PREGNANCY AND LACTATION
Clinical data on the safety of lamotrigine during pregnancy and lactation are not sufficient.
When deciding whether to use in pregnancy, the expected benefit of therapy for the mother and the potential risk to the fetus should be compared.
Preliminary data show that lamotrigine penetrates into breast milk in a concentration of 40-45% of the plasma concentration. A small number of infants whose mothers received lamotrigine did not experience side effects.
APPLICATION FOR FUNCTIONS OF THE LIVER
Use with caution in patients with renal insufficiency.
APPLICATION FOR VIOLATIONS OF THE FUNCTION OF KIDNEYS
Contraindicated in severe violations of liver function.
APPLICATION FOR CHILDREN
Do not use lamotrigine in children under 2 years of age.
APPLICATION IN ELDERLY PATIENTS
Do not use lamotrigine in elderly patients.
SPECIAL INSTRUCTIONS
Use with caution in patients with renal insufficiency.
Do not use lamotrigine in elderly patients.
If severe allergic skin reactions develop, lamotrigine should be discontinued.
With a sudden withdrawal of lamotrigine, the manifestation of epilepsy is possible, so it is necessary to gradually stop treatment, reducing the dose for 2 weeks.
With simultaneous application with carbamazepine, dizziness, diplopia, ataxia, visual impairment, nausea are possible. These phenomena, as a rule, take place with a decrease in the dose of carbamazepine.
Do not use lamotrigine in children under 2 years of age.
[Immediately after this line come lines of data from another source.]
/-- A phase has ended on all 16 slices (R134, R139): slots merge, job-scope slots go into LAYER_SLOTS, the next phase begins or
the layer is ready; after the last layer of a first run SCALAR is due (R303). -/
def State.phaseBarrier (s : State) : State :=
  match s.upd.run with
  | none => s
  | some d =>
    if s.upd.faulted.isSome || d.waiting || (List.range 16).any fun k => (s.slice k).run.isSome || (s.slice k).stopped then s
    else
      match s.updJob d with
      | none => s
      | some j =>
        match j.step? d.step with
        | none => s
        | some o =>
          let img := s.image d.kernel
          let scope := (List.range 8).filter fun n => (imgScope img).testBit n
          let own := (List.range 8).map fun n => (n, (s.slotItem n).fields)
          let merged := if d.mode = 3 then (j.slotsOf d).foldl (fun (m : Tbl (List W64)) i => match i with
            | .slot k _ _ _ _ _ => Tbl.set m k.toNat i.fields
            | _ => m) own else own
          let last := imgPhases img ≤ d.phase + 1
          let d' := { d with merged := merged, waiting := !scope.isEmpty && !last && d.mode != 3 }
          let t := if last then s.layerReady d else s.startPhase d' j o (d.phase + 1)
          let t := if scope.isEmpty || d.mode = 3 then t
            else t.collStart d.job .layerSlots d.step (BitVec.ofNat 16 d.layer) (BitVec.ofNat 8 d.phase) (scope.map s.slotItem)
          if last && d.mode = 0 && o.ready.length + 1 = j.nLayers then
            t.collStart d.job .scalar d.step 0 0 [s.slotItem 0, .or (if o.lossFlag then 1 else 0)]
          else t

end Sys2Proof.Machine
end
Impact on the ability to drive vehicles and manage mechanisms
During the treatment period, the speed of psychomotor reactions slows down. This should be taken into account by persons involved in potentially hazardous activities requiring increased attention and rapid psychomotor reactions.
DRUG INTERACTION
With simultaneous use with anticonvulsants - inducers of metabolism in the liver (including with phenytoin, carbamazepine, phenobarbital, primidon), metabolism of lamotrigine is accelerated. With the simultaneous use of lamotrigine and carbamazepine or phenytoin, a decrease in T 1/2 of lamotrigine occurs. There are reports of dizziness, ataxia, diplopia, blurred vision and nausea in patients taking carbamazepine after lamotrigine treatment.
Due to the inhibition of microsomal enzymes of the liver under the influence of sodium valproate, simultaneous use slows the metabolism of lamotrigine, increases T1/2 lamotrigine.